◆ TASK MATERIAL ◆
Start of Block
/-- What is left of a group's port, and of the group's state, once all that the port held has ended. -/
theorem requestsEnded_shows (s : State) (hn : n < 6) :
    (requestsEnded s n port).portUp n port = false ∧ (∀ e ∈ ((requestsEnded s n port).groupAt n).pw, e.1 ≠ port) ∧
    (∀ f ∈ ((requestsEnded s n port).groupAt n).flushes, f.port ≠ port) ∧
    (∀ q ∈ ((requestsEnded s n port).groupAt n).nonp, q.port ≠ port ∨ q.cpl ≠ none) ∧
    (requestsEnded s n port).get (pgPCIE n) Fld.PW_DISC_COUNT =
      min (s.get (pgPCIE n) Fld.PW_DISC_COUNT + ((s.groupAt n).pw.filter fun e => e.1 == port).length) (2 ^ 32 - 1) ∧
    SameRegs [(pgPCIE n, Reg.PW_DISC)] s (requestsEnded s n port) := by
  obtain ⟨hflush, hregs⟩ := flushesEnded_shows (port := port) s hn
  obtain ⟨hpw, hcount, hsame⟩ := discardPw_shows (flushesEnded s n port) hn (· == port) 2
  have hgroup : (requestsEnded s n port).groupAt n = _ := groupAt_foldl_groupAnswer (writesEnded s n port) hn 2 (BitVec.allOnes 512) _
  obtain ⟨_, _, hanswer⟩ := foldl_groupAnswer (writesEnded s n port) n 2 (BitVec.allOnes 512)
    (((writesEnded s n port).groupAt n).nonp.filter (outstandingOn port))
  rw [hflush] at hpw hcount
  rw [writesEnded, hpw] at hgroup
  have hrregs : (requestsEnded s n port).regs = (writesEnded s n port).regs := by rw [requestsEnded, hanswer]
  rw [State.portUp, hgroup]
  refine ⟨by simp, fun e he => by simpa using (List.mem_filter.mp he).2, fun f hf => by simpa using (List.mem_filter.mp hf).2, fun q hq => ?_, ?_, ?_⟩
  · have hout := not_of_mem_diff_filter hq
    simp only [outstandingOn, Bool.and_eq_false_iff, beq_eq_false_iff_ne, Option.isNone_eq_false_iff, Option.isSome_iff_ne_none] at hout
    exact hout
  · rw [get_of_regs hrregs, writesEnded, hcount, get_of_regs hregs]
  · exact fun p off ho hno => (reg_of_regs hrregs p off).trans ((hsame p off ho hno).trans (reg_of_regs hregs p off))

theorem requestsEnded_kept (hd : ∀ i, (s.siteAt i).drains = []) :
    (requestsEnded s n port).off = s.off ∧ (requestsEnded s n port).pending = s.pending ∧ (requestsEnded s n port).time = s.time ∧
    (requestsEnded s n port).mem = s.mem ∧ (requestsEnded s n port).rop = s.rop ∧ ∀ i, ((requestsEnded s n port).siteAt i).drains = [] := by
  have hkept := drainsKept_writesEnded s n port
  obtain ⟨_, _, hanswer⟩ := foldl_groupAnswer (writesEnded s n port) n 2 (BitVec.allOnes 512)
    (((writesEnded s n port).groupAt n).nonp.filter (outstandingOn port))
  rw [requestsEnded, hanswer]
  generalize writesEnded s n port = u at hkept
  exact ⟨hkept.off, hkept.pending, hkept.time, hkept.mem, by rw [hkept.rest], fun i => hkept.none (hd i)⟩

/-- With no Drain in progress, what is left is the sweep of far accesses. -/
theorem portDown_sweeps (hd : ∀ i, (s.siteAt i).drains = []) : s.portDown n port = (requestsEnded s n port).farSweep := by
  obtain ⟨-, -, -, -, -, hnone⟩ := requestsEnded_kept (n := n) (port := port) hd
  rw [portDown_eq]
  generalize requestsEnded s n port = u at hnone
  exact congrArg State.farSweep (foldl_keeps (· = u) _ (fun s site => s.drainAdvance site) u rfl fun i _ t ht => by
    rw [ht, drainAdvance_of_no_need fun d hmem => by rw [hnone i] at hmem; cases hmem])

end

end Sys2Proof.Proofs
end

section
/-! ### PCIE_LINK_DOWN, and the far accesses of the port (R287, R389 to R391) -/

namespace Sys2Proof.Proofs

open Sys2Proof Sys2Proof.Machine Sys2Proof.Safety

/-- The counter of a port's failed far accesses (R391). -/
def farFailCount (write : Bool) (port : Nat) : FRef := if write then Fld.FM_WR_FAIL_COUNT port else Fld.FM_RD_FAIL_COUNT port

section
variable {s t u : State} {n port : Nat} {m : Mem}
End of Block
◆ THE TASK ◆
Each record needs to be duplicated exactly as given.

◆ RESPONSE AREA ◆
/-- What is left of a group's port, and of the group's state, once all that the port held has ended. -/
theorem requestsEnded_shows (s : State) (hn : n < 6) :
    (requestsEnded s n port).portUp n port = false ∧ (∀ e ∈ ((requestsEnded s n port).groupAt n).pw, e.1 ≠ port) ∧
    (∀ f ∈ ((requestsEnded s n port).groupAt n).flushes, f.port ≠ port) ∧
    (∀ q ∈ ((requestsEnded s n port).groupAt n).nonp, q.port ≠ port ∨ q.cpl ≠ none) ∧
    (requestsEnded s n port).get (pgPCIE n) Fld.PW_DISC_COUNT =
      min (s.get (pgPCIE n) Fld.PW_DISC_COUNT + ((s.groupAt n).pw.filter fun e => e.1 == port).length) (2 ^ 32 - 1) ∧
    SameRegs [(pgPCIE n, Reg.PW_DISC)] s (requestsEnded s n port) := by
  obtain ⟨hflush, hregs⟩ := flushesEnded_shows (port := port) s hn
  obtain ⟨hpw, hcount, hsame⟩ := discardPw_shows (flushesEnded s n port) hn (· == port) 2
  have hgroup : (requestsEnded s n port).groupAt n = _ := groupAt_foldl_groupAnswer (writesEnded s n port) hn 2 (BitVec.allOnes 512) _
  obtain ⟨_, _, hanswer⟩ := foldl_groupAnswer (writesEnded s n port) n 2 (BitVec.allOnes 512)
    (((writesEnded s n port).groupAt n).nonp.filter (outstandingOn port))
  rw [hflush] at hpw hcount
  rw [writesEnded, hpw] at hgroup
  have hrregs : (requestsEnded s n port).regs = (writesEnded s n port).regs := by rw [requestsEnded, hanswer]
  rw [State.portUp, hgroup]
  refine ⟨by simp, fun e he => by simpa using (List.mem_filter.mp he).2, fun f hf => by simpa using (List.mem_filter.mp hf).2, fun q hq => ?_, ?_, ?_⟩
  · have hout := not_of_mem_diff_filter hq
    simp only [outstandingOn, Bool.and_eq_false_iff, beq_eq_false_iff_ne, Option.isNone_eq_false_iff, Option.isSome_iff_ne_none] at hout
    exact hout
  · rw [get_of_regs hrregs, writesEnded, hcount, get_of_regs hregs]
  · exact fun p off ho hno => (reg_of_regs hrregs p off).trans ((hsame p off ho hno).trans (reg_of_regs hregs p off))

theorem requestsEnded_kept (hd : ∀ i, (s.siteAt i).drains = []) :
    (requestsEnded s n port).off = s.off ∧ (requestsEnded s n port).pending = s.pending ∧ (requestsEnded s n port).time = s.time ∧
    (requestsEnded s n port).mem = s.mem ∧ (requestsEnded s n port).rop = s.rop ∧ ∀ i, ((requestsEnded s n port).siteAt i).drains = [] := by
  have hkept := drainsKept_writesEnded s n port
  obtain ⟨_, _, hanswer⟩ := foldl_groupAnswer (writesEnded s n port) n 2 (BitVec.allOnes 512)
    (((writesEnded s n port).groupAt n).nonp.filter (outstandingOn port))
  rw [requestsEnded, hanswer]
  generalize writesEnded s n port = u at hkept
  exact ⟨hkept.off, hkept.pending, hkept.time, hkept.mem, by rw [hkept.rest], fun i => hkept.none (hd i)⟩

/-- With no Drain in progress, what is left is the sweep of far accesses. -/
theorem portDown_sweeps (hd : ∀ i, (s.siteAt i).drains = []) : s.portDown n port = (requestsEnded s n port).farSweep := by
  obtain ⟨-, -, -, -, -, hnone⟩ := requestsEnded_kept (n := n) (port := port) hd
  rw [portDown_eq]
  generalize requestsEnded s n port = u at hnone
  exact congrArg State.farSweep (foldl_keeps (· = u) _ (fun s site => s.drainAdvance site) u rfl fun i _ t ht => by
    rw [ht, drainAdvance_of_no_need fun d hmem => by rw [hnone i] at hmem; cases hmem])

end

end Sys2Proof.Proofs
end

section
/-! ### PCIE_LINK_DOWN, and the far accesses of the port (R287, R389 to R391) -/

namespace Sys2Proof.Proofs

open Sys2Proof Sys2Proof.Machine Sys2Proof.Safety

/-- The counter of a port's failed far accesses (R391). -/
def farFailCount (write : Bool) (port : Nat) : FRef := if write then Fld.FM_WR_FAIL_COUNT port else Fld.FM_RD_FAIL_COUNT port

section
variable {s t u : State} {n port : Nat} {m : Mem}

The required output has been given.